I just keep coming back to those unearthly, deathly white faces staring out at me without any feeling and am repelled by their presence and fascinated at the same time. This is the abject looking at us from within the black frames offered by “On to the Next One,” for once the figures of color rule the roost and blinding whiteness unsettles, discomfits, turns my stomach. The color contrast speaks a potential for new racial politics of the visual, a potential constantly eroded though by the push of the economic machine and the need to reify an existing black/white binary that makes hegemonic common sense.

Friday, June 18, 2010

MPHO - Box N Locks

"Feisty little brown girl / Raised in Brixton town girl / Supposed to be some ghetto chick / Making all this urban music . . . " And just like that, from the opening lines, MPHO (pronounced Mmm'po) gets me everytime with her single Box N Locks. The South African singer, raised in Britain rides a sunny synth riff borrowed from a 1980's Martha and the Muffins track Echo Beach in her quest to break out of other people's assumptions about what kind of music this "feisty little brown girl" should be making. Instead of an R&B vibe, MPHO's song - a biting indictment of industry expectations - sounds like a dancey summer breeze but has the edge of a rebellious teen especially on the chorus "Sorry but I didn't know / That I fit in the box / And all the locks are supposed to be unbreakable." If you believe that apology, you're not paying attention to the sass which - coupled with that haunting riff - makes this a track I find myself playing over and over again. A perfect summer song.

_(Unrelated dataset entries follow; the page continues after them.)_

/-- R100 with R63: the operations that round run in the mode of the instruction, dynamic from STATUS.SRM; the value and the flags
are those of the exact result rounded once (R62).
R61: the exact results of finite operands: the sum, difference, product and fused product as real numbers, with the sign of a zero sum; a
quotient or a root that has no short binary form lies between two neighbours of more bits than any format keeps.
R62, R65: what rounding such a result `v` into f32 or f64 gives, in each mode, with NX exactly where the rounded value differs, and where OF and
UF rise; that a value overflows when its rounded value does is the model's reading (assumption log 65). -/
def Obligations.RoundingFloatOperationsAct : Prop :=
  let num (n : Bool) (m : Nat) (e : Int) : ℝ := (if n then -1 else 1) * (m : ℝ) * (2 : ℝ) ^ e
  let between (n : Bool) (m : Nat) (e : Int) (v : ℝ) : Prop :=
    |num n m e| < |v| ∧ |v| < |num n (m + 1) e| ∧ 0 < v * num n 1 0
  (∀ F ∈ [fmtF32, fmtF64], ∀ (mode : RMode) (neg sticky : Bool) (m : Nat) (e : Int) (v : ℝ),
    (sticky = false ∧ v = num neg m e) ∨ (sticky = true ∧ 2 ^ (F.mbits + 2) ≤ m ∧ between neg m e v) →
    let r := roundTo F .ieee mode false (.num neg m e sticky)
    let there (y : ℝ) : Prop := ∃ u n k q, F.decode u = .fin n k q ∧ num n k q = y
    let top : Int := F.qmin + 2 ^ F.ebits - 3
    r.1 < 2 ^ F.width ∧ F.decode r.1 ≠ .nan ∧
    (∀ n k q, F.decode r.1 = .fin n k q →
      let x := num n k q
      n = neg ∧ (r.2.nx = true ↔ x ≠ v) ∧
      (mode = .rtz → |x| ≤ |v| ∧ ∀ y, there y → |y| ≤ |v| → |y| ≤ |x|) ∧
      (mode = .rdn → x ≤ v ∧ ∀ y, there y → y ≤ v → y ≤ x) ∧
      (mode = .rup → v ≤ x ∧ ∀ y, there y → v ≤ y → x ≤ y) ∧
      (mode = .rne ∨ mode = .rmm → ∀ y, there y → |v - x| ≤ |v - y| ∧
        (|v - y| = |v - x| → y ≠ x → if mode = .rne then r.1 % 2 = 0 else |y| < |x|))) ∧
    (∀ n, F.decode r.1 = .inf n → n = neg ∧ r.2.nx = true ∧ r.2.ov = true ∧ mode ≠ .rtz ∧ (mode = .rdn → neg = true) ∧
      (mode = .rup → neg = false) ∧ (mode = .rne ∨ mode = .rmm → num false (2 ^ (F.mbits + 2) - 1) (top - 1) ≤ |v|)) ∧
    (r.2.ov = true → r.2.nx = true ∧ num false (2 ^ (F.mbits + 1) - 1) top < |v|) ∧
    (num false 1 (top + F.mbits + 1) ≤ |v| → r.2.ov = true) ∧
    (r.2.uf = true → r.2.nx = true ∧ |v| < num false 1 (F.qmin + F.mbits)) ∧
    (r.2.nx = true → |v| ≤ num false (2 ^ (F.mbits + 1) - 1) (F.qmin - 1) → r.2.uf = true) ∧
    r.2.nv = false ∧ r.2.dz = false ∧ r.2.sat = false) ∧
  (∀ (mode : RMode) (n1 n2 n3 : Bool) (m1 m2 m3 : Nat) (e1 e2 e3 : Int),
    let a : FV := .fin n1 m1 e1
    let b : FV := .fin n2 m2 e2
    let x := num n1 m1 e1
    let y := num n2 m2 e2
    let exactly (r : Exact) (v : ℝ) : Prop := ∃ n m e, r = .num n m e false ∧ num n m e = v
    let within (r : Exact) (v : ℝ) : Prop := exactly r v ∨ ∃ n m e, r = .num n m e true ∧ 2 ^ 54 ≤ m ∧ between n m e v
    exactly (addFV mode a b) (x + y) ∧ exactly (addFV mode a b.neg) (x - y) ∧ exactly (mulFV a b) (x * y) ∧
    exactly (fmaFV mode a b (.fin n3 m3 e3)) (x * y + num n3 m3 e3) ∧
    (x + y = 0 → addFV mode a b = .num (if n1 = n2 then n1 else decide (mode = .rdn)) 0 0 false) ∧
    (m2 ≠ 0 → within (divFV a b) (x / y)) ∧
    (n1 = false ∨ m1 = 0 → ∃ v : ℝ, 0 ≤ v ∧ v * v = x ∧ within (sqrtFV a) v)) ∧
  ∀ (s : State) (f : FpsF) (m : RMode), Clear s [f.a, f.b, f.d] → fpsMode f s.core.status = some m →
    let x := s.reg f.a
    let y := s.reg f.b
    let z := s.reg f.d
    let F := f.fmt
    let done (r : Word × Fl) : Out := .next (((s.updCore fun c => c.raiseScalar r.2).setReg f.d r.1).advance 4)
    exec (.fadd f) s = done (fpsRound F m (addFV m (f.val x) (f.val y))) ∧
    exec (.fsub f) s = done (fpsRound F m (addFV m (f.val x) (f.val y).neg)) ∧
    exec (.fmul f) s = done (fpsRound F m (mulFV (f.val x) (f.val y))) ∧
    exec (.fdiv f) s = done (fpsRound F m (divFV (f.val x) (f.val y))) ∧
    exec (.fsqrt f) s = done (fpsRound F m (sqrtFV (f.val x))) ∧
    exec (.fma f) s = done (fpsRound F m (fmaFV m (f.val x) (f.val y) (f.val z))) ∧
    exec (.fcvti f) s = done (let r := toIntRange m (-2 ^ 63) (2 ^ 63 - 1) (f.val x); (BitVec.ofInt 64 r.1, r.2)) ∧
    exec (.fcvtn f) s = done (let r := toIntRange m 0 (2 ^ 64 - 1) (f.val x); (BitVec.ofInt 64 r.1, r.2)) ∧
    exec (.fcvtfi f) s = done (fpsRound F m (intExact x.toInt)) ∧
    exec (.fcvtfn f) s = done (fpsRound F m (intExact (x.toNat : Int))) ∧
    (f.p = 0 → exec (.fcvtp f) s = done (fpsRound fmtF32 m (fmtF64.decode x.toNat).exact)) ∧
    (f.p = 1 → exec (.fcvtp f) s = done (fpsRound fmtF64 m (fmtF32.decode (x.toNat % 2 ^ 32)).exact))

Also, as a bonus, I suggest checking MPHO's cover for Kate Bush's Running Up That Hill (the original being one of my all time favorite songs, the cover by Placebo being a worthy cover, but MPHO refashions it as a moving ballad).

Monday, April 12, 2010

One Trick Pony - Nelly Furtado

I'm gonna level with you, I cannot tell the difference between guitar players. I love music (in case you missed that) and I can tell lots of different instruments apart, can compare quality and hear nuances and yet I honestly cannot tell when a guitar player is A plus at shredding and another one is just phoning it in. That scene in Wayne's World where he wants to play "Stairway to Heaven" on the Grail of guitars is funny but means less to me since I cannot really understand the significance of Zep (in that regard, I love them overall). Maybe I know more than I think I do. I can tell that I love Patty Larkin's brand of accoustic guitar, but plug it in and let it fly and if it's not Hendrix doing Dylan, I'm not sure what to say (perhaps "turn it down," which makes me sound far more old-fashioned than I am, scout's honor). Now, all of this is to say that I love strings. Like violins. And violas. And cellos. In music. Especially pop music. Maybe it's the eight years of forced violin lessons but I something about strings get me - even if I know it's electronic strings that were not so much played as controlled by a keyboard.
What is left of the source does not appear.